*ABOUT THIS TASK*.
From the line containing "have hbyte : BitVec.ofNat" down to the line containing "exact congrArg (Res.bind · _) hemit" in the records below, reproduce every line exactly, ends included, and omit all others.

*INPUT DATA*.
________________

/-- The low byte of the accumulator leaves it for memory. -/
theorem emitBytes_succ {s : State} (hw : s.writesLeft = none) (h : s.admits s.bw.ptr = true) (k acc : Nat) :
    emitBytes (k + 1) acc s = emitBytes k (acc / 256) (s.emit 1 acc) := by
  have hbyte : BitVec.ofNat 8 (acc &&& 0xFF) = BitVec.ofNat 8 acc :=
    BitVec.eq_of_toNat_eq (by simp [Nat.and_two_pow_sub_one_eq_mod acc 8])
  have hone : Admitted s s.bw.ptr 1 := admitted_succ.2 ⟨h, fun _ ⟨_, hk, _⟩ => absurd hk (Nat.not_lt_zero _)⟩
  have hstore : s.storeLE 1 s.bw.ptr (acc &&& 0xFF) = s.storeLE 1 s.bw.ptr acc := by
    rw [State.storeLE_succ, State.storeLE_succ, hbyte]
    rfl
  rw [emitBytes, memWrite_of_admitted hw hone, hstore, Nat.shiftRight_eq_div_pow]
  rfl

/-- An emission whose first m bytes are admitted stores them and goes on with the others. -/
theorem emitBytes_add {m : Nat} {s : State} (hw : s.writesLeft = none) (h : Admitted s s.bw.ptr m) (k acc : Nat) :
    emitBytes (m + k) acc s = emitBytes k (acc / 256 ^ m) (s.emit m acc) := by
  induction m generalizing s acc with
  | zero => rw [Nat.zero_add, Nat.pow_zero, Nat.div_one, State.emit_zero]
  | succ m ih =>
    obtain ⟨ha, hrest⟩ := admitted_succ.1 h
    rw [Nat.succ_add, emitBytes_succ hw ha, Nat.pow_succ', ← Nat.div_div_eq_div_mul, ← State.emit_succ s m]
    exact ih (s := s.emit 1 acc) hw hrest (acc / 256)

theorem push_of_admitted {v n : Nat} {s : State} (hw : s.writesLeft = none)
    (hrem : pushBytes s.bw n ≤ s.bw.rem.toNat) (h : Admitted s s.bw.ptr (pushBytes s.bw n)) :
    push v n s =
      .ok () (State.storeLE { s with bw := pushed s.bw v n } (pushBytes s.bw n) s.bw.ptr (pushAcc s.bw v n)) := by
  have hemit := emitBytes_add hw h 0 (pushAcc s.bw v n)
  rw [push, if_neg (Nat.not_lt.2 hrem)]
  exact congrArg (Res.bind · _) hemit

theorem push_overrun {v n : Nat} {s : State} (hrem : s.bw.rem.toNat < pushBytes s.bw n) :
    push v n s = .raise .writeOverrun s.bw.ptr s :=
  if_pos hrem

theorem finish_of_no_pending {s : State} (h : s.bw.cnt.toNat = 0) : finish s = .ok s.bw.ptr s :=
  if_neg (not_not.2 (BitVec.eq_of_toNat_eq h))

theorem finish_residual {s : State} (h : s.bw.cnt.toNat ≠ 0) :
    finish s = .raise .residualBits (s.bw.cnt.setWidth 32) s :=
  if_pos fun hc => h (congrArg BitVec.toNat hc)

/-! ### The commands (43_bit_writer.md R166, R167) -/

theorem commandWork_bwPut {n : BitVec 6} (h : n.toNat ≤ 32) (rs : Reg) (s : State) :
    commandWork (.bwPut rs n) s = push (s.getX rs).toNat n.toNat s :=
  withCount_of_le h ..

/-- A command whose work is a new writer and n bytes stored. -/
theorem exec_writer_storeLE {i : Instr} {s : State} {w : BitWriter} {n : Nat} {a : Word} {v : Nat} (hi : i ≠ .stop)
    (hwf : s.mem.wf = true) (hn : n ≤ 2 ^ 32)
    (h : commandWork i s = .ok () (State.storeLE { s with bw := w } n a v)) :
    ∃ t, exec i s = .next t ∧ Completed { bw := true, bytes := [(a, n)] } s t ∧ t.bw = w ∧
      t.leValue n a = v % 256 ^ n := by
  have hframe : Completed { bw := true } s ({ s with bw := w } : State).retire :=
    completed_of_sameButRegisters rfl (bw := nofun)
  exact ⟨_, exec_of_work_ok hi h, hframe.storeLE hwf n a v, rfl,
    (State.leValue_congr (s := s.storeLE n a v) (by rfl) n a).trans (State.leValue_storeLE hwf hn a v)⟩

/-- Settles O19: a push that has room stores the low bytes of the accumulator and keeps the rest of it, so the two
together are the pending bits with the new ones above them. -/
theorem putCompletes : Obligations.PutCompletes := by
  unfold Obligations.PutCompletes
  intro rs n s hn
  refine ⟨fun hinv hstore hrem hadm => ?room, fun hrem => ?overrun⟩
  case room =>
    obtain ⟨t, he, hc, hbw, hval⟩ := exec_writer_storeLE (i := .bwPut rs n) (by simp) hstore.canonical
      (hrem.trans s.bw.rem.isLt.le)
      ((commandWork_bwPut hn rs s).trans (push_of_admitted hstore.settled hrem hadm))
    refine ⟨t, he, hc, ?_⟩
    rw [hbw]
    refine ⟨rfl, emitted_rem hrem, pushed_cnt .., ?_⟩
    rw [← pushAcc_eq hinv.writer, pushed_acc hinv.writer, Nat.pow_mul]
    exact hval ▸ Nat.mod_add_div _ _
  case overrun =>
    exact exec_of_work_raise (i := .bwPut rs n) (by simp) ((commandWork_bwPut hn rs s).trans (push_overrun hrem))

/-- Settles O20: the work of BW.FIN is a Finish, which returns BW_PTR or raises before any effect. -/
theorem finReturnsEnd : Obligations.FinReturnsEnd := by
  unfold Obligations.FinReturnsEnd
  refine fun rd s => ⟨fun hnone => ?returns, fun hsome => ?residual⟩
  case returns =>
    exact exec_setX (i := .bwFin rd) (by simp) (by rw [commandWork, finish_of_no_pending hnone, Res.bind_ok])
  case residual =>
    exact exec_of_work_raise (i := .bwFin rd) (by simp) (by rw [commandWork, finish_residual hsome, Res.bind_raise])

end Sys2Proof.Machine
end

section
/-!
SUPPORT and the statements about the decoder's shift and its refusals (44_decoder.md): the residual shift (ShiftTable)
and the geometry checks of the row and image commands (GeometryRefused).  Before them stand the bounds of a shift as
bounds of its delta, an equation of each check per case, and the commands as their width check and what follows it.
-/

namespace Sys2Proof.Machine

/-! ### The residual shift (44_decoder.md R175) -/

theorem bitlength_le_iff {v n : Nat} : bitlength v ≤ n ↔ v < 2 ^ n := by
  unfold bitlength
  split
  · next hzero => simp [hzero]
  · next hpos => rw [Nat.succ_le_iff, Nat.log2_lt hpos]

theorem residualShift_le_iff {delta n : Nat} : residualShift delta ≤ n ↔ delta < 2 ^ (n + 7) := by
  rw [residualShift, Nat.sub_le_iff_le_add, bitlength_le_iff]

/-! ### The geometry checks (44_decoder.md R185 to R187) -/

theorem requireTable_of_valid {s : State} (h : s.tcValid = true) : requireTable s = .ok () s := if_pos h

theorem checkWidth_of_zero {s : State} (h : s.gWidth.toNat = 0) :
    checkWidth s = .raise .invalidGeometry 1#32 s := if_pos h

theorem checkWidth_of_not_multiple {s : State} (h : s.gWidth.toNat % 32 ≠ 0) :
    checkWidth s = .raise .invalidGeometry 2#32 s := by
  rw [checkWidth, if_neg fun hzero => h (by rw [hzero]), if_pos h]

theorem checkWidth_of_legal {s : State} (hpos : s.gWidth.toNat ≠ 0) (hmul : s.gWidth.toNat % 32 = 0) :
    checkWidth s = .ok s.gWidth.toNat s := by
  rw [checkWidth, if_neg hpos, if_neg (not_not.2 hmul)]

theorem State.rowStride_eq (s : State) :
    s.rowStride = if s.gStride.toNat = 0 then s.gWidth.toNat else s.gStride.toNat := ite_not ..

theorem checkDecodeGeometry_of_stride_lt {s : State} {w : Nat} (hw : checkWidth s = .ok w s) (h : s.rowStride < w) :
    checkDecodeGeometry s = .raise .invalidGeometry 3#32 s := by
  rw [checkDecodeGeometry, hw, Res.bind_ok, if_pos h]

theorem checkDecodeGeometry_of_short {s : State} {w : Nat} (hw : checkWidth s = .ok w s) (hstride : w ≤ s.rowStride)
    (hheight : 0 < s.gHeight.toNat) (hshort : s.gSrclen.toNat < (s.gHeight.toNat - 1) * s.rowStride + w) :
    checkDecodeGeometry s = .raise .invalidGeometry 4#32 s := by
  rw [checkDecodeGeometry, hw, Res.bind_ok, if_neg (Nat.not_lt.2 hstride), if_pos ⟨hheight, hshort⟩]

/-- On a built table every row and image command first checks the width. -/
theorem commandWork_eq_checkWidth_bind {ra rb : Reg} {s : State} (hv : s.tcValid = true) {i : Instr}
    (hi : i ∈ [Instr.dcDrow ra rb, .dcErow ra rb, .dcDec ra rb, .dcEnc ra rb]) :
    ∃ f, commandWork i s = (checkWidth s).bind f := by
  simp only [List.mem_cons, List.not_mem_nil, or_false] at hi
  rcases hi with rfl | rfl | rfl | rfl <;> rw [commandWork, requireTable_of_valid hv, Res.bind_ok]
  · exact ⟨_, rfl⟩
  · exact ⟨_, rfl⟩
  · exact ⟨_, Res.bind_assoc ..⟩
  · exact ⟨_, rfl⟩

theorem exec_of_checkWidth_raise {ra rb : Reg} {s : State} {c : FaultCode} {info : Word} (hv : s.tcValid = true)
    (h : checkWidth s = .raise c info s) {i : Instr}
    (hi : i ∈ [Instr.dcDrow ra rb, .dcErow ra rb, .dcDec ra rb, .dcEnc ra rb]) :
    exec i s = .next (s.enterFault c info) := by
  obtain ⟨f, hf⟩ := commandWork_eq_checkWidth_bind hv hi
  have hne : i ≠ .stop := by rintro rfl; simp at hi
  exact exec_of_work_raise hne (by rw [hf, h, Res.bind_raise])

theorem exec_dcDec_of_geometry_raise {ra rb : Reg} {s : State} {c : FaultCode} {info : Word} (hv : s.tcValid = true)
    (h : checkDecodeGeometry s = .raise c info s) : exec (.dcDec ra rb) s = .next (s.enterFault c info) :=
  exec_of_work_raise (by simp) (by rw [commandWork, requireTable_of_valid hv, Res.bind_ok, h, Res.bind_raise])

/-! ### The obligations -/

/-- Settles O30: the shift is at most n exactly below 2^(n + 7), which gives the end of every row of the table. -/
theorem shiftTable : Obligations.ShiftTable := by
  unfold Obligations.ShiftTable
  intro delta hle
  have h0 : residualShift delta ≤ 0 ↔ delta < 128 := residualShift_le_iff
  have h1 : residualShift delta ≤ 1 ↔ delta < 256 := residualShift_le_iff
  have h2 : residualShift delta ≤ 2 ↔ delta < 512 := residualShift_le_iff
  have h3 : residualShift delta ≤ 3 ↔ delta < 1024 := residualShift_le_iff
  have h4 : residualShift delta ≤ 4 ↔ delta < 2048 := residualShift_le_iff
  split_ifs <;> omega

/-- Settles O37: the width check stands first in all four commands, and DC.DEC goes on to the stride and the length. -/
theorem geometryRefused : Obligations.GeometryRefused := by
  unfold Obligations.GeometryRefused
  intro ra rb s stride hv hstride
  obtain rfl : stride = s.rowStride := hstride.trans s.rowStride_eq.symm
  refine ⟨fun hzero i hi => ?_, fun hmul i hi => ?_, fun hpos hmul => ⟨fun hlt => ?_, fun hle hheight hshort => ?_⟩⟩
  · exact exec_of_checkWidth_raise hv (checkWidth_of_zero hzero) hi
  · exact exec_of_checkWidth_raise hv (checkWidth_of_not_multiple hmul) hi
  · exact exec_dcDec_of_geometry_raise hv (checkDecodeGeometry_of_stride_lt (checkWidth_of_legal hpos hmul) hlt)
  · exact exec_dcDec_of_geometry_raise hv
      (checkDecodeGeometry_of_short (checkWidth_of_legal hpos hmul) hle hheight hshort)

end Sys2Proof.Machine
end

section
/-!
SUPPORT and the statements about the encoder's phase (45_encoder.md): the header the scan finds
(ScanFindsFirstExtremes) and the phase as the decoder reads it back (PhaseRoundTripOfCodes).  Before them stand the
invariant of the scan, said once for the maximum and the minimum, the fields of a packed stream by their position,
and the position and the value of each residual.
-/

namespace Sys2Proof.Machine

/-! ### The first-occurrence scan (45_encoder.md R197, R200) -/

/-- `best` stands at i in the list, as the first element that no element of the list beats. -/
structure FirstBest (beats : Nat → Nat → Prop) (codes : List Nat) (best i : Nat) : Prop where
  at_index : codes[i]? = some best
  unbeaten : ∀ c ∈ codes, ¬beats c best
  first : ∀ k c, k < i → codes[k]? = some c → beats best c

section scan
variable {beats : Nat → Nat → Prop} {codes : List Nat} {best i : Nat}

/-- One strict comparison of the scan: a later element wins only by beating the best so far. -/
theorem FirstBest.append [DecidableRel beats] [IsStrictTotalOrder Nat beats] (h : FirstBest beats codes best i)
    (c : Nat) :
    FirstBest beats (codes ++ [c]) (if beats c best then c else best) (if beats c best then codes.length else i) := by
  have hi : i < codes.length := (List.getElem?_eq_some_iff.1 h.at_index).1
  split
  · next hbeats =>
    have hall : ∀ d ∈ codes, beats c d := fun d hd =>
      (trichotomous_of beats d best).elim (fun hlt => absurd hlt (h.unbeaten d hd)) fun hge =>
        hge.elim (fun heq => heq ▸ hbeats) fun hgt => trans_of beats hbeats hgt
    refine ⟨by simp, fun d hd => ?_, fun k d hk hd => ?_⟩
    · obtain hd | rfl := List.mem_append.1 hd |>.imp_right List.mem_singleton.1
      · exact asymm_of beats (hall d hd)
      · exact irrefl_of beats d
    · rw [List.getElem?_append_left hk] at hd
      exact hall d (List.mem_of_getElem? hd)
  · next hbeats =>
    refine ⟨by rw [List.getElem?_append_left hi, h.at_index], fun d hd => ?_, fun k d hk hd => ?_⟩
    · obtain hd | rfl := List.mem_append.1 hd |>.imp_right List.mem_singleton.1
      · exact h.unbeaten d hd
      · exact hbeats
    · rw [List.getElem?_append_left (hk.trans hi)] at hd
      exact h.first k d hk hd

theorem firstBest_singleton [Std.Irrefl beats] (c : Nat) : FirstBest beats [c] c 0 :=
  ⟨rfl, fun d hd => by rw [List.mem_singleton.1 hd]; exact irrefl_of beats c, fun k d hk => by omega⟩

end scan

/-- The head holds the first largest and the first smallest of these codes. -/
structure FirstExtremes (codes : List Nat) (h : PhaseHead) : Prop where
  max : FirstBest (· > ·) codes h.mx h.imax
  min : FirstBest (· < ·) codes h.mn h.imin

theorem scanStep_firstExtremes {codes : List Nat} {h : PhaseHead} (hh : FirstExtremes codes h) (c : Nat) :
    FirstExtremes (codes ++ [c]) (scanStep h codes.length c) :=
  ⟨hh.max.append c, hh.min.append c⟩

theorem scanFrom_firstExtremes (rest : List Nat) {codes : List Nat} {h : PhaseHead} (hh : FirstExtremes codes h) :
    FirstExtremes (codes ++ rest) (scanFrom h codes.length rest) := by
  induction rest generalizing codes h with
  | nil => rwa [List.append_nil]
  | cons c rest ih => simpa [scanFrom] using ih (scanStep_firstExtremes hh c)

________________

*SOLUTION FOR THIS EXERCISE*.
  have hbyte : BitVec.ofNat 8 (acc &&& 0xFF) = BitVec.ofNat 8 acc :=
    BitVec.eq_of_toNat_eq (by simp [Nat.and_two_pow_sub_one_eq_mod acc 8])
  have hone : Admitted s s.bw.ptr 1 := admitted_succ.2 ⟨h, fun _ ⟨_, hk, _⟩ => absurd hk (Nat.not_lt_zero _)⟩
  have hstore : s.storeLE 1 s.bw.ptr (acc &&& 0xFF) = s.storeLE 1 s.bw.ptr acc := by
    rw [State.storeLE_succ, State.storeLE_succ, hbyte]
    rfl
  rw [emitBytes, memWrite_of_admitted hw hone, hstore, Nat.shiftRight_eq_div_pow]
  rfl

/-- An emission whose first m bytes are admitted stores them and goes on with the others. -/
theorem emitBytes_add {m : Nat} {s : State} (hw : s.writesLeft = none) (h : Admitted s s.bw.ptr m) (k acc : Nat) :
    emitBytes (m + k) acc s = emitBytes k (acc / 256 ^ m) (s.emit m acc) := by
  induction m generalizing s acc with
  | zero => rw [Nat.zero_add, Nat.pow_zero, Nat.div_one, State.emit_zero]
  | succ m ih =>
    obtain ⟨ha, hrest⟩ := admitted_succ.1 h
    rw [Nat.succ_add, emitBytes_succ hw ha, Nat.pow_succ', ← Nat.div_div_eq_div_mul, ← State.emit_succ s m]
    exact ih (s := s.emit 1 acc) hw hrest (acc / 256)

theorem push_of_admitted {v n : Nat} {s : State} (hw : s.writesLeft = none)
    (hrem : pushBytes s.bw n ≤ s.bw.rem.toNat) (h : Admitted s s.bw.ptr (pushBytes s.bw n)) :
    push v n s =
      .ok () (State.storeLE { s with bw := pushed s.bw v n } (pushBytes s.bw n) s.bw.ptr (pushAcc s.bw v n)) := by
  have hemit := emitBytes_add hw h 0 (pushAcc s.bw v n)
  rw [push, if_neg (Nat.not_lt.2 hrem)]
  exact congrArg (Res.bind · _) hemit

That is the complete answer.